Об этом знали, конечно, там, у противника, где шла точно такая же работа на батареях, развороченных целодневным огнем русских орудий, и оттуда летели бомбы не только на укрепления, но и на все подступы к ним.
За долгие месяцы осады очень хорошо, конечно, были изучены противником все дороги, ведшие к бастионам, дороги, по которым подходили команды рабочих и подвозились пушки на смену подбитых, снаряды, доски для платформ, туры и прочее, нужное для работ.
Огонь, открытый по этим дорогам с наступлением темноты, был заградительным огнем, опоясавшим бастионы, а в помощь ему стрелки из ближних траншей открыли самую частую пальбу, и пули летели безостановочным роем, так что от них гудела ночь.
Казалось бы, ничего нельзя было сделать под таким обстрелом, но все делалось, как было заведено делать.
Бомба, попадая в полуфурок с порохом, в мельчайшие клочья превращала и лошадей и бравых фурштатов, но следом за уничтоженными катил в темноте с наивозможной на совершенно загроможденной дороге быстротою, застревая здесь и там, то почти опрокидываясь, то погружаясь колесами в ямы, другой полуфурок. Если падала лошадь, простреленная пулей, фурштат отрезал постромки и добирался до бастиона на паре. Фурштатские лошади были худые, поджарые от постоянной гоньбы, но такие же двужильные, как и их кучера, и такие же равнодушные ко всякой смертельной опасности.
На втором бастионе, совершенно разбитом, командир его, капитан-лейтенант Ильинский, вздумал задержать батальон Замосцского полка, пришедшего на ночные работы ввиду сильнейшего обстрела бастиона.
Он остановил его у горжи, объяснив его командиру причину такой заминки. Командир батальона с ним согласился, что лучше обождать, когда утихнет пальба, однако пальба не утихала, хотя простояли без дела больше часа, неся все-таки потери и здесь.
Начался ропот среди солдат:
- Что же это, уж не измена ли? Надо иттить работать, так чего же стоять зря? А то так и ночь пройдет, а утром "он" увидит и нагрянет, тогда шабаш.
Ропот дошел до батальонного командира, и тот скомандовал "шагом марш".

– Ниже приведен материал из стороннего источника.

theorem blockWord_ivr_writeLocked {r : Reg} {i : Fin 4} (v : Word) (s : State) (hr : r ≠ .iv i) :
    blockWord (writeLocked r v s).ivr i.val = blockWord s.ivr i.val := by
  cases r with
  | iv j =>
    have hij : j.val ≠ i.val := fun h => hr (congrArg Reg.iv (Fin.ext h))
    simp [writeLocked, blockWord_setBlockWord, hij]
  | _ => rfl

theorem frameWord_writeLocked {r : Reg} {i : Fin 16} (v : Word) (s : State) (hr : r ≠ .frameWord i) :
    windowWord (frameByte (writeLocked r v s)) (4 * i.val) = windowWord (frameByte s) (4 * i.val) := by
  cases r with
  | frameWord j =>
    have hij : j.val ≠ i.val := fun h => hr (congrArg Reg.frameWord (Fin.ext h))
    simp only [writeLocked, windowWord_writeFrame, if_neg hij]
  | plainWord j =>
    simp (disch := omega) only [writeLocked, windowWord, frameByte_writePlain]
  | _ => rfl

theorem plainWord_writeLocked {r : Reg} {i : Fin 12} (v : Word) (s : State) (hr : r ≠ .plainWord i) :
    windowWord (plainByte (writeLocked r v s)) (4 * i.val) = windowWord (plainByte s) (4 * i.val) := by
  cases r with
  | plainWord j =>
    have hij : j.val ≠ i.val := fun h => hr (congrArg Reg.plainWord (Fin.ext h))
    simp only [writeLocked, windowWord_writePlain, if_neg hij]
  | frameWord j =>
    have hlen : 4 * j.val + (wordBytes v).length ≤ 64 := by rw [wordBytes_length]; omega
    simp only [writeLocked, windowWord, plainByte_writeFrame _ _ _ _ hlen]
  | _ => rfl

/-- No register but the one written, and STATUS, reads differently. -/
theorem readReg_writeLocked_other {r q : Reg} (v : Word) (s : State) (hq : r ≠ q) (hs : q ≠ .status) :
    readReg q (writeLocked r v s) = readReg q s := by
  cases q with
  | status => exact absurd rfl hs
  | meterId => exact (writeLocked_identity v s hq).1
  | frameLen => exact congrArg (0#24 ++ ·) (writeLocked_frameLen v s hq)
  | iv i => exact blockWord_ivr_writeLocked v s hq
  | frameWord i => exact frameWord_writeLocked v s hq
  | plainWord i => exact plainWord_writeLocked v s hq
  | irqEn | cmd | result | crcVal | key | totalRaw | monthRaw | temps | framesRx | crcErrs =>
    rw [writeLocked_frame]
    rfl

theorem lowByte_eq_and (v : Word) : (0#24 ++ v.setWidth 8 : Word) = v &&& 0x000000FF#32 := by
  apply BitVec.eq_of_getLsbD_eq
  intro i hi
  interval_cases i <;> simp only [BitVec.getLsbD_and, BitVec.getLsbD_append, BitVec.getLsbD_setWidth] <;> simp

/-- What a locked register reads back, by its address. -/
theorem readBack_eq {r : Reg} (v : Word) (hl : r.access = .locked) :
    readBack r v = if regAddress r = 0x014 then v &&& 0x000000FF#32
      else if 0x020 ≤ regAddress r ∧ regAddress r < 0x030 then 0#32 else v := by
  cases r with
  | meterId => rfl
  | frameLen => exact lowByte_eq_and v
  | key j => rw [if_neg (by simp only [regAddress]; omega), if_pos (by simp only [regAddress]; omega)]; rfl
  | iv j | frameWord j | plainWord j =>
    rw [if_neg (by simp only [regAddress]; omega), if_neg (by simp only [regAddress]; omega)]
    rfl
  | _ => cases hl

Ильинский был удивлен, когда без его ведома появились и начали привычно действовать лопатами и мотыгами замосцы, но согласился с тем, что усиленного огня все равно переждать было бы нельзя.
IV
Снова в пять утра французы и англичане начали пальбу из прицельных орудий, хотя мортиры их отнюдь не умолкли: снарядов был заготовлен большой запас. Между тем далеко не все подбитые на бастионах и батареях Корабельной стороны орудия успели заменить новыми и далеко не все мерлоны и амбразуры восстановить за ночь.
Уже к восьми часам утра одни русские батареи вынуждены были совершенно прекратить огонь, другие значительно его ослабить.

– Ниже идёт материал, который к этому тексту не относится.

-- ==== Sys2Proof/Safety.lean ====
section
/-! DEFINITION. What counts as a safe run, and the terms in which claims speak of the machine: the invariant,
and what a walk's next step-2 read returns. -/

namespace Sys2Proof.Machine

/-- The machine runs `k` steps from `s` without a fault and without a refusal. -/
def SafeFor (k : Nat) (s : State) : Prop := ∃ t, Sys2Proof.core.run k s = .next t

/-- It is the hart's turn in `s`, the schedule being empty or naming the hart; `u` is `s` without that event. -/
def State.HartsTurn (s u : State) : Prop :=
  (s.env = [] ∧ u = s) ∨ ∃ rest, s.env = .hart :: rest ∧ u = { s with env := rest }

/-- In `u` the hart is about to fetch its own next instruction: no access is in progress, and its program
names that instruction next or lists nothing; `v` is `u` with that act taken off. -/
def State.AboutToFetch (u v : State) : Prop :=
  u.access = none ∧ ((u.ops = [] ∧ v = u) ∨ ∃ rest, u.ops = .instr :: rest ∧ v = { u with ops := rest })

/-- In `u` the hart is about to begin the access `g`: a request that its program names next, unless it is a
store-conditional that is not to be translated, or the fetch of its own next instruction; `v` is `u` with
that act taken off. -/
def State.Begins (u : State) (g : Goal) (v : State) : Prop :=
  (u.access = none ∧ ∃ r rest, u.ops = .access r :: rest ∧ (∀ d, r.kind ≠ .sc d .failUntranslated) ∧
      g = .request r ∧ v = { u with ops := rest }) ∨
    (g = .instr u.pc ∧ u.AboutToFetch v)

/-- The hart's next event in `u` fetches its own next instruction and finds these bytes, `v` being the state in
which that instruction is executed: the fetch needs no walk and its checks pass, or it stands translated. -/
def State.Fetches (u : State) (bs : List Byte) (v : State) : Prop :=
  (u.AboutToFetch v ∧ v.translates v.mode = false ∧
      (∀ p ∈ v.fetchPieces, v.physOk p.pa p.n .fetch false v.mode = true) ∧
      v.mem.readAll (pieceAddrs v.fetchPieces) = some bs) ∨
    ∃ pc ps, u.access = some ⟨.instr pc, .ready ps⟩ ∧ u.mem.readAll (pieceAddrs ps) = some bs ∧
      v = { u with access := none }

/-- The walk's next memory event is a step-2 read that passes its check and returns the entry `e`: a cache
entry, or the record of what memory holds (R82, R95). -/
def Walk.Reads (w : Walk) (s : State) (e : AtcEntry) : Prop :=
  w.leaf = none ∧ s.physOk w.pteAddr 4 .load true w.priv = true ∧
    (w.cached s s.nextChoice.pick = some e ∨
      (w.cached s s.nextChoice.pick = none ∧
        ∃ pte, s.mem.pteRead w.speculative w.pteAddr = some pte ∧ e = w.record pte))

/-- `e` is an entry that the walk may add to the cache at its next memory event (R14, R94): of the walk's ASID,
under the page-number bits of its level, of the PTE it is at, global where the PTE, if valid, or the pointer
above it is (R68, D15); and a walk that may add no leaf entry adds only pointers (R99, R100). -/
def Walk.MayAdd (w : Walk) (cfg : Config) (e : AtcEntry) : Prop :=
  e.asid = w.asid ∧ e.tag = vaTag w.va w.level ∧ e.addr = w.pteAddr ∧
    e.global = (w.globalAbove || (pteV e.pte && pteG e.pte)) ∧
    (w.leafFill = true ∨ pteIsPointer cfg e.pte = true)

/-- `p` is the first piece of the untranslated access `g` whose check fails (R22, R122). -/
def State.FirstDenied (s : State) (g : Goal) (p : Piece) : Prop :=
  ∃ pre post, pieces g.va g.bytes = pre ++ p :: post ∧
    (∀ q ∈ pre, s.physOk (q.va.setWidth 34) q.n g.acc false (s.effectiveMode g.acc) = true) ∧
    s.physOk (p.va.setWidth 34) p.n g.acc false (s.effectiveMode g.acc) = false

/-- What holds of every walk in flight: it is made for S or U (R6), and a leaf that waits for step 7 is the
value of the walk's last read, passed steps 3, 4 and 6, and needs a bit that the walk may set (R88, R99). -/
def Walk.Legal (cfg : Config) (w : Walk) : Prop :=
  w.priv ≠ .m ∧
    ∀ pte, w.leaf = some pte →
      (∃ e rest, w.held = e :: rest ∧ e.pte = pte) ∧
      pteReserved cfg pte = false ∧ pteIsLeaf pte = true ∧
      (w.level = .l1 → ptePpn0 pte = 0#10) ∧
      needsAD pte w.acc = true ∧ w.adStops cfg pte = false

/-- What holds of the explicit access in progress. -/
def Access.Legal (s : State) (a : Access) : Prop :=
  (∀ pc, a.goal = .instr pc → pc = s.pc) ∧
    ∀ w n rest ready, a.phase = .walking w n rest ready →
      w.Legal s.cfg ∧ w.speculative = false ∧ w.acc = a.goal.acc

/-- A reservation set lies inside one naturally aligned 4 KiB region (R16). -/
def Reservation.InOnePage (r : Reservation) : Prop :=
  ∃ page, page * 4096 ≤ r.lo ∧ r.lo ≤ r.hi ∧ r.hi ≤ page * 4096 + 4096

/-- The invariant of the machine: memory in its canonical form, MPP the number of a mode, no unimplemented
ASID bit set in `satp` (R47), legal parameters, the reservation inside one page (R16), and every walk in
flight legal. -/
def State.Inv (s : State) : Prop :=
  s.mem.wf = true ∧ msMpp s.mstatus ≠ 2#2 ∧ legalSatp s.cfg.asidLen s.satp = s.satp ∧
    s.cfg.wf = true ∧ (∀ r, s.reservation = some r → r.InOnePage) ∧
    (∀ w ∈ s.spec, w.Legal s.cfg ∧ w.speculative = true) ∧ (∀ a, s.access = some a → a.Legal s)

end Sys2Proof.Machine
end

Кажется, достаточно было причин, чтобы начальнику гарнизона, графу Остен-Сакену, всерьез задуматься над участью Севастополя, но он в этот день занят был совсем другим.
Сто пудов свечей, так таинственно, однако и торжественно в то же время, вылетевших во все пробоины и окна Михайловского собора, убедили его в том, что с этим домом молитвы все уже кончено и что все "святыни", какие еще в нем остались, надобно перенести в безопасный пока от выстрелов Николаевский форт.
В это огромнейшее здание с его толстыми каменными сводами переселилась уже исподволь вся администрация города, и командир всех укреплений Городской стороны Семякин, назвавший этот дом "депо наших генералов", был прав: до пятнадцати генералов и адмиралов скопилось в этом последнем убежище к началу пятой бомбардировки.
Тут разместились и жандармское управление и полиция; сюда же переведен был и городской перевязочный пункт, которым ведал теперь Гюббенет. Врачи и сестры милосердия занимали ряд отдельных помещений с покатыми потолками и небольшими, как пароходные люки, окошками на втором этаже. В нескончаемых коридорах нижнего этажа располагались резервные части. В нижнем же этаже помещались и лавки торговцев всем необходимым для огромного населения этого дома в полкилометра длиною. Тут была и бакалея, был и "красный" ряд, но больше всего, конечно, требовалось "горячих" напитков, и портером, элем, даже настоящим шампанским вдовы Клико, несмотря на дорогую цену на него, торговали здесь очень бойко.